Your output should be the lines of the data that follow, reproduced exactly from the first through the line bearing "let r : RecordArgs".

Extracted data entries
══════
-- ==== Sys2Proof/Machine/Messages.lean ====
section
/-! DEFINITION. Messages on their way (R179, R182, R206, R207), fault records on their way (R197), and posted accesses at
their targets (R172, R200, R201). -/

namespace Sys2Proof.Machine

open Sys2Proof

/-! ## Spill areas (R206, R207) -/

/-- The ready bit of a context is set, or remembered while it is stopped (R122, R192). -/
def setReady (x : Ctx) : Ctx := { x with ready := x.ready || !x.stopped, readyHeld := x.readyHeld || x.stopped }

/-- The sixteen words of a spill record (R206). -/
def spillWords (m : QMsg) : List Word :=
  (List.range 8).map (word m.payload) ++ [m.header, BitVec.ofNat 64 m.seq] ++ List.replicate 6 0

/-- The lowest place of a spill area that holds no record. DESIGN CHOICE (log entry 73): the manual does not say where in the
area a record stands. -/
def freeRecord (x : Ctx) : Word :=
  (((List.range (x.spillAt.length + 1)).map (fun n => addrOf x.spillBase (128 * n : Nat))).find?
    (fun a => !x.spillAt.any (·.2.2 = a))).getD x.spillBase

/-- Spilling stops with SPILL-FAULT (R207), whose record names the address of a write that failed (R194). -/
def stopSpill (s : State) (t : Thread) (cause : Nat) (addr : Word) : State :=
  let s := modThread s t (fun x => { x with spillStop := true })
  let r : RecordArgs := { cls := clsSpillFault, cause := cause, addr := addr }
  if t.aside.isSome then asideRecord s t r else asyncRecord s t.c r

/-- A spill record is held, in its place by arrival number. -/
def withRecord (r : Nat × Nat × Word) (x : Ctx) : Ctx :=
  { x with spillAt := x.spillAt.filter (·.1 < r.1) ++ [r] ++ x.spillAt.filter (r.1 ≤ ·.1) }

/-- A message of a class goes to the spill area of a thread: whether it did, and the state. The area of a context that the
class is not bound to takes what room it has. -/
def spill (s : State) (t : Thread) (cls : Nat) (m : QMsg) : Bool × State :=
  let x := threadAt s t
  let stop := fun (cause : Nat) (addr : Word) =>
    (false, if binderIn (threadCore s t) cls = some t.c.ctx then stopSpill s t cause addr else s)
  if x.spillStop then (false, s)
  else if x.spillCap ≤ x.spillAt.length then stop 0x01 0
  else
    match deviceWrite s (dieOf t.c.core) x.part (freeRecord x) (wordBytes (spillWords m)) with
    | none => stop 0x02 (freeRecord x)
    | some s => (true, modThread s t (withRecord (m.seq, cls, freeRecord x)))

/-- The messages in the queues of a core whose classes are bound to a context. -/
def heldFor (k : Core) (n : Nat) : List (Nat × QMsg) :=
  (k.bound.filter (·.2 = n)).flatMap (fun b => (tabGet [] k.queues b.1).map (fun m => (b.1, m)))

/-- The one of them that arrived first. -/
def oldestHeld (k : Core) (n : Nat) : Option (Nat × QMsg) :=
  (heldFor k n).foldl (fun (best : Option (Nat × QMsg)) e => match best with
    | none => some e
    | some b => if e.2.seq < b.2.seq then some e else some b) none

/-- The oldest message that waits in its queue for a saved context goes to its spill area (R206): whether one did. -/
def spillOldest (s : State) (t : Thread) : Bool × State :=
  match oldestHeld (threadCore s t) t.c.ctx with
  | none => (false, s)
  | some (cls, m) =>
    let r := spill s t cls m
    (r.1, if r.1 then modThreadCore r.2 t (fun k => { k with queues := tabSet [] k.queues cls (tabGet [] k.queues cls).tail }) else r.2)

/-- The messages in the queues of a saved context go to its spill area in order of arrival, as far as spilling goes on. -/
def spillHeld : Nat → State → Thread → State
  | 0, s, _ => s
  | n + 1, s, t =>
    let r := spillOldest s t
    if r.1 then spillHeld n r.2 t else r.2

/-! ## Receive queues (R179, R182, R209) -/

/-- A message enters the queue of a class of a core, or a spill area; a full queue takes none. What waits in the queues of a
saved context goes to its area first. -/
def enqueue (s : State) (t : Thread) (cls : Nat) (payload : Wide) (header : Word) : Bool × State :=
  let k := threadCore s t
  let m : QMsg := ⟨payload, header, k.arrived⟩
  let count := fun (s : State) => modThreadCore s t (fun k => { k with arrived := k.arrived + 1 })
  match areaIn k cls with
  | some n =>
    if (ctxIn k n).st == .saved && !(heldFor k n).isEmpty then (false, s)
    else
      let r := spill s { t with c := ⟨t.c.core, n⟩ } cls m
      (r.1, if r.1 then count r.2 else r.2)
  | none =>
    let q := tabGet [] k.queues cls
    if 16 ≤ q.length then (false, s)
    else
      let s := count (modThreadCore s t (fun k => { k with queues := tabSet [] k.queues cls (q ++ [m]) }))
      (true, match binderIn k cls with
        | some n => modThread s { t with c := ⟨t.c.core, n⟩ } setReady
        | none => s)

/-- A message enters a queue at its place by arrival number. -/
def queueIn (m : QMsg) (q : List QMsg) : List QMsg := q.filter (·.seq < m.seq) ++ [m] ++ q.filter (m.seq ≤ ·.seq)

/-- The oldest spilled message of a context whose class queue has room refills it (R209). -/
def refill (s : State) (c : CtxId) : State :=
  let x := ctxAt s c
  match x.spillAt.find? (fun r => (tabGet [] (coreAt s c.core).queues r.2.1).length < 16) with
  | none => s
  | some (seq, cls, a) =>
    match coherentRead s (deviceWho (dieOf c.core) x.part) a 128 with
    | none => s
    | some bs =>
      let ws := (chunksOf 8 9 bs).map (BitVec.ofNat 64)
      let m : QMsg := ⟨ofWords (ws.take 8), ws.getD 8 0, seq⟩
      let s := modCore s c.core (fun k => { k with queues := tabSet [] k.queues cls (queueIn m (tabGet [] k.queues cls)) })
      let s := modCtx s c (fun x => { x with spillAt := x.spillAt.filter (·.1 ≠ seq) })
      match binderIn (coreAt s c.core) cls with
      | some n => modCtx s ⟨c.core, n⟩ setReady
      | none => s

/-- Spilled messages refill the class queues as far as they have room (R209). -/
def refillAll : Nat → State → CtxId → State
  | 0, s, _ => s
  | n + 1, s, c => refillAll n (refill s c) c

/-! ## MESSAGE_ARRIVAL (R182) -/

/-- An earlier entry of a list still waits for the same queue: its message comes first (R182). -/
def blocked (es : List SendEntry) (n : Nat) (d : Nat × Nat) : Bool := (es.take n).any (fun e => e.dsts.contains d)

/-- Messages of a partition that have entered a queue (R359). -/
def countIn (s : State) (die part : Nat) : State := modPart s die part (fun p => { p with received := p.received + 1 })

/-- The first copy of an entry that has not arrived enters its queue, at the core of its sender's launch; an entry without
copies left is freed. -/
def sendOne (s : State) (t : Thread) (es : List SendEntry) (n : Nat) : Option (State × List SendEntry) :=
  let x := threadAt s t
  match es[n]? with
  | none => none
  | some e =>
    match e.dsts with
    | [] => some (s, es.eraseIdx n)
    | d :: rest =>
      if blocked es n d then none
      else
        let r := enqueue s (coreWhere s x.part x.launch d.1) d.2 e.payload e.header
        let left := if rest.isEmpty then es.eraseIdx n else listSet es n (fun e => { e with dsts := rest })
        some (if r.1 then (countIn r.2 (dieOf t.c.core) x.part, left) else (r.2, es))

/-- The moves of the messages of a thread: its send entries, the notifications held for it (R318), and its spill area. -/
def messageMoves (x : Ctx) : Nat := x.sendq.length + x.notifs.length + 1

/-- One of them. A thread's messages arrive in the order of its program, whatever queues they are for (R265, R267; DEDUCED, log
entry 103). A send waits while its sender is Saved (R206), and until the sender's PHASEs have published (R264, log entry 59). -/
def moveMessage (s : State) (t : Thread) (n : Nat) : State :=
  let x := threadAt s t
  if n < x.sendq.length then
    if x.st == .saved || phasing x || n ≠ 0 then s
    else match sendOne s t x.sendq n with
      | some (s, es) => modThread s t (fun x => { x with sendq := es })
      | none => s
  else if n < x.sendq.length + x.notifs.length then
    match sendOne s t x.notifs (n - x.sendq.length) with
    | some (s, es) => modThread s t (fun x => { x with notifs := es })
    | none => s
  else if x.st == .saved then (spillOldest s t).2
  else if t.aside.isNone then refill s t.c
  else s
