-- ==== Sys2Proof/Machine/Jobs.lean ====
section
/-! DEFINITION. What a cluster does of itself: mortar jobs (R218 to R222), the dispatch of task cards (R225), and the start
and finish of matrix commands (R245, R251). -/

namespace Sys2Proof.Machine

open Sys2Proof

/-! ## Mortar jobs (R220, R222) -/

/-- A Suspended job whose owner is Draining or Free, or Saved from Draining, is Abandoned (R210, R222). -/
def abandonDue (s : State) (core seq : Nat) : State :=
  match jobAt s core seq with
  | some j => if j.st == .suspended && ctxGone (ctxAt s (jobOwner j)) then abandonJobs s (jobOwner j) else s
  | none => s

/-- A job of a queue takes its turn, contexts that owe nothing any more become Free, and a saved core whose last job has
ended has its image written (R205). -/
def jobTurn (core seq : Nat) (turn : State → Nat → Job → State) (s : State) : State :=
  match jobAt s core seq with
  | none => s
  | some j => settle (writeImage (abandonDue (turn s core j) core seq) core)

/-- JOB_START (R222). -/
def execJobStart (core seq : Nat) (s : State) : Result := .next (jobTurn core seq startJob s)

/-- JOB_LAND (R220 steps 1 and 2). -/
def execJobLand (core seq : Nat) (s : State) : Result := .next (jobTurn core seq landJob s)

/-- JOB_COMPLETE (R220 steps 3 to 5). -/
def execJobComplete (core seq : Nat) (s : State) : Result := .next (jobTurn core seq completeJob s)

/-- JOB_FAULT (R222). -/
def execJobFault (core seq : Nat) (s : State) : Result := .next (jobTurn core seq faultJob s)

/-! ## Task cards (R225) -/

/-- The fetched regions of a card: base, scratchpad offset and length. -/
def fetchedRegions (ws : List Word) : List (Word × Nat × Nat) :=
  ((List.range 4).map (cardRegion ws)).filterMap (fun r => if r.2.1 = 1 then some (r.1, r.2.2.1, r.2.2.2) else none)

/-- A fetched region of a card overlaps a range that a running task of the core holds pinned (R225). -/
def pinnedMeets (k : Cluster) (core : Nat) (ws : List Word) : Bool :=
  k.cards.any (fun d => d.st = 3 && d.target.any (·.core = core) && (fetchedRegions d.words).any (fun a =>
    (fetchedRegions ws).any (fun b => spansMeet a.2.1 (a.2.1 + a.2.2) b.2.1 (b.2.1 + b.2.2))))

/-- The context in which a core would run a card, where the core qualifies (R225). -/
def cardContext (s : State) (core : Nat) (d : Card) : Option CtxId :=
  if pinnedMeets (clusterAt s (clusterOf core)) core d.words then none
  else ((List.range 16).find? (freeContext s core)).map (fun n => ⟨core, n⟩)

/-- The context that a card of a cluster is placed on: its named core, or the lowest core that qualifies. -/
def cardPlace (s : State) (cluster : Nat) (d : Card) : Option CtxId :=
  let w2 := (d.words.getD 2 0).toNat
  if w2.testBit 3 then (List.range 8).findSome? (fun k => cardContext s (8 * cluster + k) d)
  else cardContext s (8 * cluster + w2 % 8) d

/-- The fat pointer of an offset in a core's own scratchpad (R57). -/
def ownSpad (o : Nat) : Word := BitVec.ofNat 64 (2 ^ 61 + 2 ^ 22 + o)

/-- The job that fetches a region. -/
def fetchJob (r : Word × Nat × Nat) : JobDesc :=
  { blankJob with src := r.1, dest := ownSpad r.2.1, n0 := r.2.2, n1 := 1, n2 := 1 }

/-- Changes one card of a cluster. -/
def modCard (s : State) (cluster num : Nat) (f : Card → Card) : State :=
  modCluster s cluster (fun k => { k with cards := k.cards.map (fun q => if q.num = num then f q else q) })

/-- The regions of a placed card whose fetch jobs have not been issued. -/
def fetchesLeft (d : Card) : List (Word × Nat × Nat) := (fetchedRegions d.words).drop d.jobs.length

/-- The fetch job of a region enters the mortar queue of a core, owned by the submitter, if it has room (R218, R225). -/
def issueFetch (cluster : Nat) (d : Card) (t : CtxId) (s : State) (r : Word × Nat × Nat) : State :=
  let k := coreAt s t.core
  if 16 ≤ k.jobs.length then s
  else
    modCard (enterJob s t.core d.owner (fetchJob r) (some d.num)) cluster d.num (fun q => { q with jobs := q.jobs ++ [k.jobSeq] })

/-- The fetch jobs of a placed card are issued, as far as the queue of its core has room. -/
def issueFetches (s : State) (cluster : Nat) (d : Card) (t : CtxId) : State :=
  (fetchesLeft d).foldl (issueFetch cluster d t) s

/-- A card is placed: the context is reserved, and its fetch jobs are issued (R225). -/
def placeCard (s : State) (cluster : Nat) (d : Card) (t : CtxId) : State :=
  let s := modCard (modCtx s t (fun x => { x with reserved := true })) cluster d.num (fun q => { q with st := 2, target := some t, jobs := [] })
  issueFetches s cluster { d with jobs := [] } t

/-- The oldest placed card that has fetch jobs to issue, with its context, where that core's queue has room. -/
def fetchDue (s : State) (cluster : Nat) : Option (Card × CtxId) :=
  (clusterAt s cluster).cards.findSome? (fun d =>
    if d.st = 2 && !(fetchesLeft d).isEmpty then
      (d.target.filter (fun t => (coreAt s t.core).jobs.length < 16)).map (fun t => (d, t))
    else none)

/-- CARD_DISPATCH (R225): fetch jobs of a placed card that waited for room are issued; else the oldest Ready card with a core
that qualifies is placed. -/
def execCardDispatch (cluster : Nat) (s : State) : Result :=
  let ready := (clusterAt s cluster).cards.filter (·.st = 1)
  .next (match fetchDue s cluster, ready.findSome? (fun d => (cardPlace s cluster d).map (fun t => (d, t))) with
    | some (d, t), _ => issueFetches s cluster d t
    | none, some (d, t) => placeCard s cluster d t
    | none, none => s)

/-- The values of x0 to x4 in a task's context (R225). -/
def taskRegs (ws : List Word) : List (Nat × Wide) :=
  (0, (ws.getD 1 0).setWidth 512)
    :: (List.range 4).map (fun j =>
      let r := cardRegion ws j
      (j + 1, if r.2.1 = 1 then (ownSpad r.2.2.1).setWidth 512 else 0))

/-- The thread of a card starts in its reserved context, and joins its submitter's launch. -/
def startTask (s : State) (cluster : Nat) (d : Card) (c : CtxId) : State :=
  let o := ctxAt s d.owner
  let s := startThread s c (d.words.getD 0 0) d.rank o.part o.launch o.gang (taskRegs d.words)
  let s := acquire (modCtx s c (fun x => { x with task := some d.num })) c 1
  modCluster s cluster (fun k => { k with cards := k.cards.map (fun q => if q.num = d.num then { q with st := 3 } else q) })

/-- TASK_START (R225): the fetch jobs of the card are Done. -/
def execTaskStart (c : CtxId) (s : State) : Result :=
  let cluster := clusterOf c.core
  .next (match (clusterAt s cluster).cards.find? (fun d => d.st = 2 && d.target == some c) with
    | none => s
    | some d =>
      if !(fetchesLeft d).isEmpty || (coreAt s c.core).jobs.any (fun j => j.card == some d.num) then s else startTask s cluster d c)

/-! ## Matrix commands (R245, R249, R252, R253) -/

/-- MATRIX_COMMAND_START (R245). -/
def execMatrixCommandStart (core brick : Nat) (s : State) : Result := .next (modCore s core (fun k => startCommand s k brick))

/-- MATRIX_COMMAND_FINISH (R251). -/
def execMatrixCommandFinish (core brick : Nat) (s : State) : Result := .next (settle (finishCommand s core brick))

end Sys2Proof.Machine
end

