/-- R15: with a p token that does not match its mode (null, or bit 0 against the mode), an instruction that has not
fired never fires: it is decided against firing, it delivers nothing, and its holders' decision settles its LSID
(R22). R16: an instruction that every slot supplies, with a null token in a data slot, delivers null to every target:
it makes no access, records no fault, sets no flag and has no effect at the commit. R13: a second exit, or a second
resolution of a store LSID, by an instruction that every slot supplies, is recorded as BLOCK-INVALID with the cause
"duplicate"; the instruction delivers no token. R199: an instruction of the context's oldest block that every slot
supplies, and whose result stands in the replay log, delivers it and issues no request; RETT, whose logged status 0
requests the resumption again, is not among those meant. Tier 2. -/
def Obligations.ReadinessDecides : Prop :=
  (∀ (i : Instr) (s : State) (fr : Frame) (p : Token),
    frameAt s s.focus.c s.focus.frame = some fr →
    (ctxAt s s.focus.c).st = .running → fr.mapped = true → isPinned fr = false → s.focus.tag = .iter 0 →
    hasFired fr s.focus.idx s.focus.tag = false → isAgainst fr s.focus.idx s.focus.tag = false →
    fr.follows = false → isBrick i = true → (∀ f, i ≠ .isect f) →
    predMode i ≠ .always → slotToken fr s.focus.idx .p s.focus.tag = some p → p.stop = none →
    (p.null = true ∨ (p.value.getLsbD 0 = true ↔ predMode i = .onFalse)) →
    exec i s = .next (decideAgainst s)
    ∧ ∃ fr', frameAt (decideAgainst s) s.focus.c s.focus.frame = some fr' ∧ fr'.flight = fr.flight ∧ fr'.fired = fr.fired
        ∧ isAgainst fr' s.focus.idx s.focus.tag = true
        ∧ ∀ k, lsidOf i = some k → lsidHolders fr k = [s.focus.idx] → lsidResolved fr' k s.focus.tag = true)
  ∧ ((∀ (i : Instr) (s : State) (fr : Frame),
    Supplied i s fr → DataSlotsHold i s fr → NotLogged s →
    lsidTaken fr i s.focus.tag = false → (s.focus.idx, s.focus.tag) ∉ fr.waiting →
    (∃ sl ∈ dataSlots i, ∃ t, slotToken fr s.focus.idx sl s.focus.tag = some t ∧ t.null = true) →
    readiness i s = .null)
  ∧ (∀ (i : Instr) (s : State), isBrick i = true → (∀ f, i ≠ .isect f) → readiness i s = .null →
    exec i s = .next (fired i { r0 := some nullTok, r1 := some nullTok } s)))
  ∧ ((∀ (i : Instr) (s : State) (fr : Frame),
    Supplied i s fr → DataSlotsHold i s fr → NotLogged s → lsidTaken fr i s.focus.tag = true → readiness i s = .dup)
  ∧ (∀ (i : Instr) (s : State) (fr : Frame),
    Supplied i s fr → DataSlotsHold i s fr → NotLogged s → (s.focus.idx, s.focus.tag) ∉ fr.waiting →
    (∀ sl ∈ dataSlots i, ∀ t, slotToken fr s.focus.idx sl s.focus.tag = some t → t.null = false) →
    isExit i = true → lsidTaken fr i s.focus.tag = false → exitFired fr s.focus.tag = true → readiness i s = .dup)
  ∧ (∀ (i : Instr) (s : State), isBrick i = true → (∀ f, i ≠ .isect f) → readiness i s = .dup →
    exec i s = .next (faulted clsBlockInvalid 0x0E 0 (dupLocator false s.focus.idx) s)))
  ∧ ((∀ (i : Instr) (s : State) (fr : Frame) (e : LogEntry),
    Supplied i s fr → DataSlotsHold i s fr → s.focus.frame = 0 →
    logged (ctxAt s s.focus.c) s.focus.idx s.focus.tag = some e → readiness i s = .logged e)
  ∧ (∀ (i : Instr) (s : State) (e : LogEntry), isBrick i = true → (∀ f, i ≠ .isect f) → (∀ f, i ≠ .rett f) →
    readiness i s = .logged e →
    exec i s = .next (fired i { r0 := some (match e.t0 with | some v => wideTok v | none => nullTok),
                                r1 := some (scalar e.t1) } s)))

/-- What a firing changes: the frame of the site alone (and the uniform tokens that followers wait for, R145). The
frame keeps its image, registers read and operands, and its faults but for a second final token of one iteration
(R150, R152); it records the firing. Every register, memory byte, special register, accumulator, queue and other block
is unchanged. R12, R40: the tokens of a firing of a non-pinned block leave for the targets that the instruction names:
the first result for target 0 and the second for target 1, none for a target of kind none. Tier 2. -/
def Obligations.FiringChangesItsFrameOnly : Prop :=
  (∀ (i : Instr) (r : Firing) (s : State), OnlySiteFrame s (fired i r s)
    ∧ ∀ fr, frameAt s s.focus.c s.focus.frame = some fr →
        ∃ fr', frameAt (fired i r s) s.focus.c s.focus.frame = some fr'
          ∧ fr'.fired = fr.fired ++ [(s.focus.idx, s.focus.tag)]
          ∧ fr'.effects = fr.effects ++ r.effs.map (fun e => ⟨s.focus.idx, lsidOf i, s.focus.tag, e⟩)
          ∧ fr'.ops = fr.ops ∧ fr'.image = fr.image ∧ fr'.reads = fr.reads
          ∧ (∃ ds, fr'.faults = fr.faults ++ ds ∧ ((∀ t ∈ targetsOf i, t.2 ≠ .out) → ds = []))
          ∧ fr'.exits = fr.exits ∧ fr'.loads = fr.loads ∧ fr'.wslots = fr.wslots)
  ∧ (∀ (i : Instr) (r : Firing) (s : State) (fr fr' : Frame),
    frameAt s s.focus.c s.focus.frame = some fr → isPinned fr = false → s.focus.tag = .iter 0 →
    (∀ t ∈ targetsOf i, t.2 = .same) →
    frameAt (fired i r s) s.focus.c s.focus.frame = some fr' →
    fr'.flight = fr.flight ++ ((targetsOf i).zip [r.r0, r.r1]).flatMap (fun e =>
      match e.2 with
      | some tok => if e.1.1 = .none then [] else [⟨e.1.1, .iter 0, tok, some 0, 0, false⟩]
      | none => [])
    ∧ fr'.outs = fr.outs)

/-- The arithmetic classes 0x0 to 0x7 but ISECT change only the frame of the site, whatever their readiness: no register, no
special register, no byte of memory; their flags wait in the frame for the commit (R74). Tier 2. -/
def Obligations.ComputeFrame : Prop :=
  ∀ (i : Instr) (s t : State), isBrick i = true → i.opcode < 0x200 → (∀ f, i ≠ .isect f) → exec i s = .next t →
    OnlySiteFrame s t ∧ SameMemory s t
══════
> _EXERCISE OUTPUT_:
-- ==== Sys2Proof/Machine/Messages.lean ====
section
/-! DEFINITION. Messages on their way (R179, R182, R206, R207), fault records on their way (R197), and posted accesses at
their targets (R172, R200, R201). -/

namespace Sys2Proof.Machine

open Sys2Proof

/-! ## Spill areas (R206, R207) -/

/-- The ready bit of a context is set, or remembered while it is stopped (R122, R192). -/
def setReady (x : Ctx) : Ctx := { x with ready := x.ready || !x.stopped, readyHeld := x.readyHeld || x.stopped }

/-- The sixteen words of a spill record (R206). -/
def spillWords (m : QMsg) : List Word :=
  (List.range 8).map (word m.payload) ++ [m.header, BitVec.ofNat 64 m.seq] ++ List.replicate 6 0

/-- The lowest place of a spill area that holds no record. DESIGN CHOICE (log entry 73): the manual does not say where in the
area a record stands. -/
def freeRecord (x : Ctx) : Word :=
  (((List.range (x.spillAt.length + 1)).map (fun n => addrOf x.spillBase (128 * n : Nat))).find?
    (fun a => !x.spillAt.any (·.2.2 = a))).getD x.spillBase

/-- Spilling stops with SPILL-FAULT (R207), whose record names the address of a write that failed (R194). -/
def stopSpill (s : State) (t : Thread) (cause : Nat) (addr : Word) : State :=
  let s := modThread s t (fun x => { x with spillStop := true })
  let r : RecordArgs := { cls := clsSpillFault, cause := cause, addr := addr }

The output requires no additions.